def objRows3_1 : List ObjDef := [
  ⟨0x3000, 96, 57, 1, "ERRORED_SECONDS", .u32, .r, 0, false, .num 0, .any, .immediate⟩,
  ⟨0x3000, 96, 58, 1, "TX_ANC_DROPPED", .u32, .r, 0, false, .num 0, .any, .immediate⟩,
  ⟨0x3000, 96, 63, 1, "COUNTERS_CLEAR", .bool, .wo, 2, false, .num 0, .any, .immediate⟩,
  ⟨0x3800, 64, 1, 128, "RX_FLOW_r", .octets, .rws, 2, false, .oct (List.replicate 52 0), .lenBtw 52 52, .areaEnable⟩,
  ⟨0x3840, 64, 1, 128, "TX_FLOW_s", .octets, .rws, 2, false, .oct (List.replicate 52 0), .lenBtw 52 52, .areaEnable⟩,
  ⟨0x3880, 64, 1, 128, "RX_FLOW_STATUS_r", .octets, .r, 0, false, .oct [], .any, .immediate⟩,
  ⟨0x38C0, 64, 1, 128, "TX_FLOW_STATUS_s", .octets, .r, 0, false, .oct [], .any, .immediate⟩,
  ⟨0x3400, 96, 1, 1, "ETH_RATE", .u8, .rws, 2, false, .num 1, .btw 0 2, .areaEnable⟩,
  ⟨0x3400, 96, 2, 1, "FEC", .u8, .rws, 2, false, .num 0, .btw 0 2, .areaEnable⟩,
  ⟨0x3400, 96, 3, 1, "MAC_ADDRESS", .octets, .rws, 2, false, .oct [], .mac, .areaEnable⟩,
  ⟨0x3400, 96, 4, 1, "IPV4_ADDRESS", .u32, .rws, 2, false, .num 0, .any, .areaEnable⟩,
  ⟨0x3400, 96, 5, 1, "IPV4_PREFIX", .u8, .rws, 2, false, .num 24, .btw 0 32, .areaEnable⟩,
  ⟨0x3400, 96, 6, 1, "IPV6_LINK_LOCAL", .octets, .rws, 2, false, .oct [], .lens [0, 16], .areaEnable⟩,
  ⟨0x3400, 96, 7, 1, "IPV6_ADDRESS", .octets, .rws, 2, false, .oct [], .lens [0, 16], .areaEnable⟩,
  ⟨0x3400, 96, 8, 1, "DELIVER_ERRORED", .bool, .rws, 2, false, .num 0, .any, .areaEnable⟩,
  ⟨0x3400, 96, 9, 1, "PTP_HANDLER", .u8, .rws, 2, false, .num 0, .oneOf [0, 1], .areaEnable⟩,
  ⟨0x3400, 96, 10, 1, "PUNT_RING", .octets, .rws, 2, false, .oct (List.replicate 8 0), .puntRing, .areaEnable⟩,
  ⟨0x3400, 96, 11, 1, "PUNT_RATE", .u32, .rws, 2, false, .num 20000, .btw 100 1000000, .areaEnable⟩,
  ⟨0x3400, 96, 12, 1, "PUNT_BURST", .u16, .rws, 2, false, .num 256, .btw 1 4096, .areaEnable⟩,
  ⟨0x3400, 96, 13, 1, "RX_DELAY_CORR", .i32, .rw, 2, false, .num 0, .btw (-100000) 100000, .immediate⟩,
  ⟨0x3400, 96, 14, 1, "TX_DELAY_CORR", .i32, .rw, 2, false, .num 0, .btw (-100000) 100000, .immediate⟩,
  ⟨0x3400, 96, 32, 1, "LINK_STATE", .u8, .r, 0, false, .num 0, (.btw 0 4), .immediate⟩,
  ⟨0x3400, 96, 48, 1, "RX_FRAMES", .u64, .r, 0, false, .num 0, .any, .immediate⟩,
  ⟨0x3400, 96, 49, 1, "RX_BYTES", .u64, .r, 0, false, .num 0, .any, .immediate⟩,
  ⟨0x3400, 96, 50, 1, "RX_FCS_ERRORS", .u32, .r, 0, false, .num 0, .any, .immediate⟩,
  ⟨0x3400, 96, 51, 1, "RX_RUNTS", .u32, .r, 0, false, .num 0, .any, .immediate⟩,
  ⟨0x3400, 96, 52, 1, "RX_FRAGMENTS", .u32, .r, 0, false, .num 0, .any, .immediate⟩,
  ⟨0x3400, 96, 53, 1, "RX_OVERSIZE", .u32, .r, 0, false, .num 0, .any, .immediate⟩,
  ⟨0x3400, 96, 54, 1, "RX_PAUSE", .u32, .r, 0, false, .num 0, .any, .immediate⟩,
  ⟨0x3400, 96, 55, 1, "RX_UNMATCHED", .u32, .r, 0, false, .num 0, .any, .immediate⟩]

========================

Try it
Look for the line with "false, .oct (List.replicate 8" in the listing above. Print it and each later line exactly, ending with the last line.

The completed task
  ⟨0x3400, 96, 10, 1, "PUNT_RING", .octets, .rws, 2, false, .oct (List.replicate 8 0), .puntRing, .areaEnable⟩,
  ⟨0x3400, 96, 11, 1, "PUNT_RATE", .u32, .rws, 2, false, .num 20000, .btw 100 1000000, .areaEnable⟩,
  ⟨0x3400, 96, 12, 1, "PUNT_BURST", .u16, .rws, 2, false, .num 256, .btw 1 4096, .areaEnable⟩,
  ⟨0x3400, 96, 13, 1, "RX_DELAY_CORR", .i32, .rw, 2, false, .num 0, .btw (-100000) 100000, .immediate⟩,
  ⟨0x3400, 96, 14, 1, "TX_DELAY_CORR", .i32, .rw, 2, false, .num 0, .btw (-100000) 100000, .immediate⟩,
  ⟨0x3400, 96, 32, 1, "LINK_STATE", .u8, .r, 0, false, .num 0, (.btw 0 4), .immediate⟩,
  ⟨0x3400, 96, 48, 1, "RX_FRAMES", .u64, .r, 0, false, .num 0, .any, .immediate⟩,
  ⟨0x3400, 96, 49, 1, "RX_BYTES", .u64, .r, 0, false, .num 0, .any, .immediate⟩,
  ⟨0x3400, 96, 50, 1, "RX_FCS_ERRORS", .u32, .r, 0, false, .num 0, .any, .immediate⟩,
  ⟨0x3400, 96, 51, 1, "RX_RUNTS", .u32, .r, 0, false, .num 0, .any, .immediate⟩,
  ⟨0x3400, 96, 52, 1, "RX_FRAGMENTS", .u32, .r, 0, false, .num 0, .any, .immediate⟩,
  ⟨0x3400, 96, 53, 1, "RX_OVERSIZE", .u32, .r, 0, false, .num 0, .any, .immediate⟩,
  ⟨0x3400, 96, 54, 1, "RX_PAUSE", .u32, .r, 0, false, .num 0, .any, .immediate⟩,
  ⟨0x3400, 96, 55, 1, "RX_UNMATCHED", .u32, .r, 0, false, .num 0, .any, .immediate⟩]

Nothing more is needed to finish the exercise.